Debo también aclarar que solo me referiré a los insultos verbales, por razones evidentes, y no a los gestuales, también reseñados en pleitos y juicios de la época, entre ellos los conocidos como “malas señas”:  una muy ofensiva consistía en bajarse los pantalones en público y enseñar las nalgas desnudas al oponente, y no solo entre gente menuda de las goteras de las ciudades y villas,  sino entre las visibles, como se decían. Otras maneras de ofender estribaban, igual que hoy, en no saludar, no ceder el paso en la calle, sentarse en un puesto reservado a otra persona, saltarse a alguien en el saludo oficial de la paz en la misa, que el diácono daba llevando una tablilla con los nombres escritos en ella…

Como consecuencia de ese largo trajinar entre papeles antañones se me ha dado el recoger muchos insultos, sobre todo del siglo y del Quito de Eugenio Espejo. Dado el número de años dedicados a desentrañar las intimidades del pensamiento y del actuar del Precursor, comencemos con los insultos que sus enemigos le lanzaron desde cuando se volvió incómodo por sus críticas y sus análisis. Pero no reseñaré los insultos propinados por él en sus diversas obras, pues darían materia para dos discursos más.

Considero que el haberle enrostrado con el identificativo étnico de “indio” no respondía a la simple voluntad de situarlo dentro de ese estamento, sino a la intención de rebajarlo. Basta repasar la respuesta de don Sancho de Escobar y Mendoza a los desgarradores comentarios del sabio a su sermón en 1779: “Eugenio Espejo dice que mi sermón no vale para nada, pero Eugenio Espejo es indio, luego no tiene razón”. Se equivocan, creo yo, quienes ven en este ataque la prueba de que Espejo era indio; de hecho suelen olvidar o soslayar los otros insultos.
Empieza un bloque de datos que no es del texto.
theorem readReg_withSequencer (r : Reg) (s q : State) :
    readReg r (s.withSequencer q) = ((readReg r s).1, (readReg r s).2.withSequencer q) := by
  unfold readReg
  simp only [withSequencer_busy, withSequencer_regValueBusy, withSequencer_regValue, withSequencer_unspecifiedWord]
  repeat' split
  all_goals rfl

theorem readBuf_withSequencer (k : Nat) (w : Width) (s q : State) :
    readBuf k w (s.withSequencer q) = ((readBuf k w s).1, (readBuf k w s).2.withSequencer q) := by
  cases w <;> cases hb : s.busy <;> simp [readBuf, hb]

theorem readValue_withSequencer (o : Byte) (w : Width) (s q : State) :
    readValue o w (s.withSequencer q) = ((readValue o w s).1, (readValue o w s).2.withSequencer q) := by
  unfold readValue
  split
  · exact readReg_withSequencer _ s q
  · exact readBuf_withSequencer _ w s q

theorem writeConfig_withSequencer (legal : Bool) {store : State → State} (hst : Blind store) :
    Blind (State.writeConfig legal store) := fun s q => by
  unfold State.writeConfig
  rw [show (s.withSequencer q).busy = s.busy from rfl]
  repeat' split
  exacts [rfl, rfl, hst s q]

/-- A write of any register but `CMD` leaves the sequencer alone. -/
theorem writeReg_withSequencer {r : Reg} (hr : r ≠ .cmd) (v : Word) (s q : State) :
    writeReg r v (s.withSequencer q) = mapNext (·.withSequencer q) (writeReg r v s) := by
  cases r <;> simp only [writeReg, mapNext]
  case cmd => exact absurd rfl hr
  case status => unfold writeStatus; split <;> rfl
  case ctrl => unfold writeCtrl; split <;> rfl
  case err => rfl
  case scaleMv | atten | intervalUs | trigUv | probeW =>
    exact congrArg _ (writeConfig_withSequencer _ (fun _ _ => rfl) s q)

/-- A poll of `WAIT` leaves the sequencer alone. -/
theorem blind_waitStep : Blind waitStep := fun s q => by
  unfold waitStep
  simp only [readReg_withSequencer]
  split <;> rfl

/-! ### Outcomes that differ in unused registers only -/

/-- An update that cannot tell what was forgotten, up to unused registers again. -/
def Respects (f : State → State) : Prop := ∀ s : State, (f s.forgetScratch).forgetScratch = (f s).forgetScratch

theorem Blind.respects {f : State → State} (hf : Blind f) : Respects f := fun s => by
  rw [← hf.forgetScratch, forgetScratch_forgetScratch]

/-- Acceptance sets every register that its command uses (10_state.md R45). -/
theorem respects_acceptOf (i : Instr) : Respects (acceptOf i) := fun s => by
  rw [forgetScratch_eq_withSequencer s]
  cases i <;> rfl

theorem respects_holdReset : Respects State.holdReset := fun s => by
  unfold State.holdReset
  rw [forgetScratch_resetAsserted, forgetScratch_resetBlock]
  split
  · rfl
  · exact forgetScratch_forgetScratch s

theorem respects_driveReset (level : Bool) : Respects (State.driveReset level) := fun s => by
  have hb : Blind fun v => { v with resetAsserted := level } := fun _ _ => rfl
  unfold State.driveReset
  rw [forgetScratch_resetAsserted, forgetScratch_resetBlock]
  split
  · rfl
  · exact hb.respects s

/-- The same outcome, up to the registers that the phase does not use. -/
def SameUsed (o o' : Outcome) : Prop := mapNext State.forgetScratch o = mapNext State.forgetScratch o'

theorem SameUsed.next {u v : State} (h : u.forgetScratch = v.forgetScratch) : SameUsed (.next u) (.next v) :=
  congrArg Host.Outcome.next h

theorem Respects.sameUsed {f : State → State} (hf : Respects f) (s : State) :
    SameUsed (.next (f s.forgetScratch)) (.next (f s)) := .next (hf s)

theorem Blind.sameUsed {f : State → State} (hf : Blind f) (s : State) :
    SameUsed (.next (f s.forgetScratch)) (.next (f s)) := hf.respects.sameUsed s

theorem SameUsed.map {f : State → State} (hf : Respects f) {o o' : Outcome} (h : SameUsed o o') :
    SameUsed (mapNext f o) (mapNext f o') := by
  have hm (o : Outcome) : mapNext State.forgetScratch (mapNext f o) =
      mapNext State.forgetScratch (mapNext f (mapNext State.forgetScratch o)) := by
    cases o with
    | next v => exact congrArg Host.Outcome.next (hf v).symm
    | fault | refused => rfl
  unfold SameUsed
  rw [hm o, h, ← hm o']

/-- An outcome that neither depends on the sequencer nor changes it. -/
theorem sameUsed_of_withSequencer {o : State → Outcome}
    (ho : ∀ s q, o (s.withSequencer q) = mapNext (·.withSequencer q) (o s)) (s : State) :
    SameUsed (o s.forgetScratch) (o s) := by
  have h : o s = mapNext (·.withSequencer s) (o s) := ho s s
  unfold SameUsed
  rw [forgetScratch_eq_withSequencer s, ho]
  conv_rhs => rw [h]
  cases o s <;> simp only [mapNext, forgetScratch_withSequencer, forgetScratch_forgetScratch]

/-! ### The host's side -/

theorem exec_sameUsed (i : Instr) (s : State) : SameUsed (exec i s.forgetScratch) (exec i s) := by
  rw [exec_eq, exec_eq]
  unfold State.issue
  rw [forgetScratch_busy, forgetScratch_scaleMv]
  repeat' split
  · exact (blind_raise .bsy).sameUsed s
  · exact (blind_raise .arg).sameUsed s
  · exact (blind_raise .cfg).sameUsed s
  · exact (respects_acceptOf i).sameUsed s

theorem writeCmd_sameUsed (w : Word) (s : State) : SameUsed (writeCmd w s.forgetScratch) (writeCmd w s) := by
  unfold writeCmd
  rw [forgetScratch_busy]
  repeat' split
  · exact (blind_raise .bsy).sameUsed s
  · exact (blind_raise .op).sameUsed s
  · exact exec_sameUsed _ s

theorem performAccess_sameUsed (a : Access) (s : State) :
    SameUsed (performAccess a s.forgetScratch) (performAccess a s) := by
  unfold performAccess
  cases a with
  | read o w =>
    split
    · exact Blind.sameUsed (f := fun v => (v.raise .addr).record ⟨o, w, 0⟩) (fun _ _ => rfl) s
    · refine Blind.sameUsed (f := fun v => (readValue o w v).2.record ⟨o, w, (readValue o w v).1⟩) (fun v q => ?_) s
      simp only [readValue_withSequencer]; rfl
  | write o w v =>
    split
    · exact (blind_raise .addr).sameUsed s
    · simp only
      split
      · next r _ =>
        by_cases hr : r = .cmd
        · exact hr ▸ writeCmd_sameUsed v s
        · exact sameUsed_of_withSequencer (writeReg_withSequencer hr v) s
      · exact Blind.sameUsed (f := id) (fun _ _ => rfl) s

theorem hostStep_sameUsed (s : State) : SameUsed (hostStep s.forgetScratch) (hostStep s) := by
  have hp : s.forgetScratch.popStmt = s.popStmt.forgetScratch :=
    (Blind.forgetScratch (f := State.popStmt) (fun _ _ => rfl) s).symm
  unfold hostStep
  rw [forgetScratch_script, hp]
  split
  · exact Blind.sameUsed (f := id) (fun _ _ => rfl) s
  · exact (performAccess_sameUsed _ s.popStmt).map respects_holdReset
  · exact (blind_waitStep.sameUsed s).map respects_holdReset
  · exact (respects_driveReset _).sameUsed s.popStmt

/-! ### The engine's side -/

theorem withSample_sameUsed {p : State → Byte × State} {next : Byte → State → State} {s' s : State}
    (hm : s'.scaleMv = s.scaleMv)
    (h : (next (p s').1 (p s').2).forgetScratch = (next (p s).1 (p s).2).forgetScratch) :
    SameUsed (withSample p s' next) (withSample p s next) := by
  unfold withSample
  rw [hm]
  split
  · rfl
  · exact .next h

/-! States that agree but for the registers that their phase does not use. -/

section
variable {u v : State}

theorem forgetScratch_congr_idle (hp : u.ph = .idle)
    (h : { u with opc := v.opc, n := v.n, idx := v.idx, i := v.i, j := v.j, pb := v.pb, pa := v.pa, t0 := v.t0 } = v) :
    u.forgetScratch = v.forgetScratch := by
  rw [← h]; simp only [State.forgetScratch, hp]

theorem forgetScratch_congr_trigCheck (hp : u.ph = .trigCheck) (hn : u.opc = .acq → u.n = v.n)
    (h : { u with n := v.n, idx := v.idx, i := v.i, j := v.j, pb := v.pb, pa := v.pa, t0 := v.t0 } = v) :
    u.forgetScratch = v.forgetScratch := by
  rw [← h]; simp +contextual only [State.forgetScratch, hp, hn]

theorem forgetScratch_congr_trigProbe (hp : u.ph = .trigProbe) (hn : u.opc = .acq → u.n = v.n)
    (h : { u with n := v.n, idx := v.idx, i := v.i, t0 := v.t0 } = v) : u.forgetScratch = v.forgetScratch := by
  rw [← h]; simp +contextual only [State.forgetScratch, hp, hn]

theorem forgetScratch_congr_captLoop (hp : u.ph = .captLoop)
    (h : { u with opc := v.opc, idx := v.idx, j := v.j, pb := v.pb, pa := v.pa, t0 := v.t0 } = v) :
    u.forgetScratch = v.forgetScratch := by
  rw [← h]; simp only [State.forgetScratch, hp]

/-- A search goes on to the capture with the count it was given, or finishes. -/
theorem forgetScratch_congr_afterSearch (hn : u.opc = .acq → u.n = v.n)
    (h : { u with n := v.n, idx := v.idx, i := v.i, j := v.j, pb := v.pb, pa := v.pa, t0 := v.t0 } = v) :
    u.afterSearch.forgetScratch = v.afterSearch.forgetScratch := by
  have ho : u.opc = v.opc := by rw [← h]
  unfold State.afterSearch
  rw [← ho]
  split
  · next ha =>
    refine forgetScratch_congr_captLoop rfl ?_
    rw [← h]; simp only [hn ha]
  · refine forgetScratch_congr_idle rfl ?_
    rw [← h]; rfl

end

theorem captLoopStep_sameUsed (hp : s.ph = .captLoop) : SameUsed (captLoopStep s.forgetScratch) (captLoopStep s) := by
  have e : s.forgetScratch = { s with opc := .capt, idx := 0, j := 0, pb := false, pa := false, t0 := 0 } := by
    simp only [State.forgetScratch, hp]
  rw [e]
  unfold captLoopStep
  split
  · split
    · refine withSample_sameUsed rfl ?_
      simp only [pacedSample_fst, pacedSample_snd]
      split
      · exact forgetScratch_congr_captLoop hp rfl
      · exact forgetScratch_congr_captLoop hp rfl
    · rfl
  · rfl

theorem putOneStep_sameUsed (hp : s.ph = .putOne) : SameUsed (putOneStep s.forgetScratch) (putOneStep s) := by
  have e : s.forgetScratch = { s with opc := .capt, n := 0, i := 0, j := 0, pb := false, pa := false, t0 := 0 } := by
    simp only [State.forgetScratch, hp]
  rw [e]
  exact withSample_sameUsed rfl rfl

theorem rollOneStep_sameUsed (s : State) : SameUsed (rollOneStep s.forgetScratch) (rollOneStep s) := by
  rw [forgetScratch_eq_withSequencer s]
  exact withSample_sameUsed rfl rfl

theorem clrAllStep_sameUsed (s : State) : SameUsed (clrAllStep s.forgetScratch) (clrAllStep s) := by
  rw [forgetScratch_eq_withSequencer s]
  rfl

theorem trigCheckStep_sameUsed (hp : s.ph = .trigCheck) :
    SameUsed (trigCheckStep s.forgetScratch) (trigCheckStep s) := by
  obtain ⟨n, hn, e⟩ : ∃ n, (s.opc = .acq → n = s.n) ∧ s.forgetScratch =
      { s with n := n, idx := 0, i := 0, j := 0, pb := false, pa := false, t0 := 0 } :=
    ⟨if s.opc = .acq then s.n else 0, fun ho => if_pos ho, by simp only [State.forgetScratch, hp]⟩
  rw [e]
  unfold trigCheckStep
  split
  · exact .next (forgetScratch_congr_afterSearch hn rfl)
  · exact .next (forgetScratch_congr_trigProbe rfl hn rfl)

/-- The evaluation of a probe reads `PB` and `PA`, and the count of an `ACQ` goes on (42_trigger.md R155). -/
theorem evaluateProbe_sameUsed {u v : State} (hn : u.opc = .acq → u.n = v.n)
    (h : { u with n := v.n, idx := v.idx, i := v.i, t0 := v.t0 } = v) :
    SameUsed (evaluateProbe u) (evaluateProbe v) := by
  have ht : u.tstate = v.tstate := by rw [← h]
  have ha : u.pa = v.pa := by rw [← h]
  cases hv : v.tstate with
  | armedBelow =>
    rw [evaluateProbe_next.2 (.inl ⟨ht.trans hv, rfl⟩), evaluateProbe_next.2 (.inl ⟨hv, rfl⟩)]
    exact .next (forgetScratch_congr_trigCheck rfl hn (by rw [← h]; rfl))
  | armedAbove =>
    cases hp : v.pa with
    | true =>
      rw [evaluateProbe_next.2 (.inr (.inl ⟨ht.trans hv, ha.trans hp, rfl⟩)),
        evaluateProbe_next.2 (.inr (.inl ⟨hv, hp, rfl⟩))]
      exact .next (forgetScratch_congr_afterSearch hn (by rw [← h]; rfl))
    | false =>
      rw [evaluateProbe_next.2 (.inr (.inr ⟨ht.trans hv, ha.trans hp, rfl⟩)),
        evaluateProbe_next.2 (.inr (.inr ⟨hv, hp, rfl⟩))]
      exact .next (forgetScratch_congr_trigCheck rfl hn (by rw [← h]; rfl))
  | fired | gaveUp => simp only [evaluateProbe, ht, hv]; rfl

theorem trigProbeStep_sameUsed (hp : s.ph = .trigProbe) :
    SameUsed (trigProbeStep s.forgetScratch) (trigProbeStep s) := by
  obtain ⟨n, hn, e⟩ : ∃ n, (s.opc = .acq → n = s.n) ∧ s.forgetScratch =
      { s with n := n, idx := 0, i := 0, t0 := 0 } :=
    ⟨if s.opc = .acq then s.n else 0, fun ho => if_pos ho, by simp only [State.forgetScratch, hp]⟩
  rw [e]
  unfold trigProbeStep
  split
  · refine withSample_sameUsed rfl ?_
    simp only [pacedSample_fst, pacedSample_snd]
    split
    · exact forgetScratch_congr_trigProbe hp hn rfl
    · exact forgetScratch_congr_trigProbe hp hn rfl
  · split
    · exact evaluateProbe_sameUsed hn rfl
    · rfl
En el juicio que Manuela Espejo le incoó al presidente de la Audiencia Luis Muñoz de Guzmán por el asesinato de Eugenio, el abogado y sobrino de Muñoz, Jerónimo Pizana le quita a Eugenio su mayor orgullo: “como si su profesión o estudios ‘avilitasen’ para la Toga a un curandero infeliz y graduado de Doctor en Medicina por Ensalmo”, vale decir, doctorado como por arte de magia, el insigne quiteño no pasaría de ser un ignorante atrevido. En referencia a sus libros, se dio el siguiente parecer: “ocupándose dicho Eugenio asimismo en otros libelos vergonzantes que solo los confía a las personas de su mayor satisfacción y de igual voracidad de genio, sin que ninguno pueda escapar de los ladridos de un perro que ladra de vicio; y si alguno se juzga exento de tan maligno diente, se engaña, se engaña, se engaña”. Así conocemos el segundo tipo de insultos: el que se refiere a la falta de estudios o a su inutilidad. En otro juicio, el puesto por María Chiriboga y Villavicencio al Precursor, se le llama “lenón”, vale decir proxeneta, pues no solo había sonsacado una sirvienta de casa ajena para convertirla en su “amacia” o en mujer del partido, sino que había intentado violar a una niña de diez años. Se ejemplifica así el tercer tipo de insultos: el que rebaja la moral del oponente. Añado, para evitar malos entendidos, que la inmoralidad va unida al sexo casi siempre, pero también a la falta de honradez frente a la propiedad ajena, ya en los negocios, ya de otras maneras. Tengo la referencia, no confirmada, de que a Espejo alguien muy cercano lo tildó de ladrón.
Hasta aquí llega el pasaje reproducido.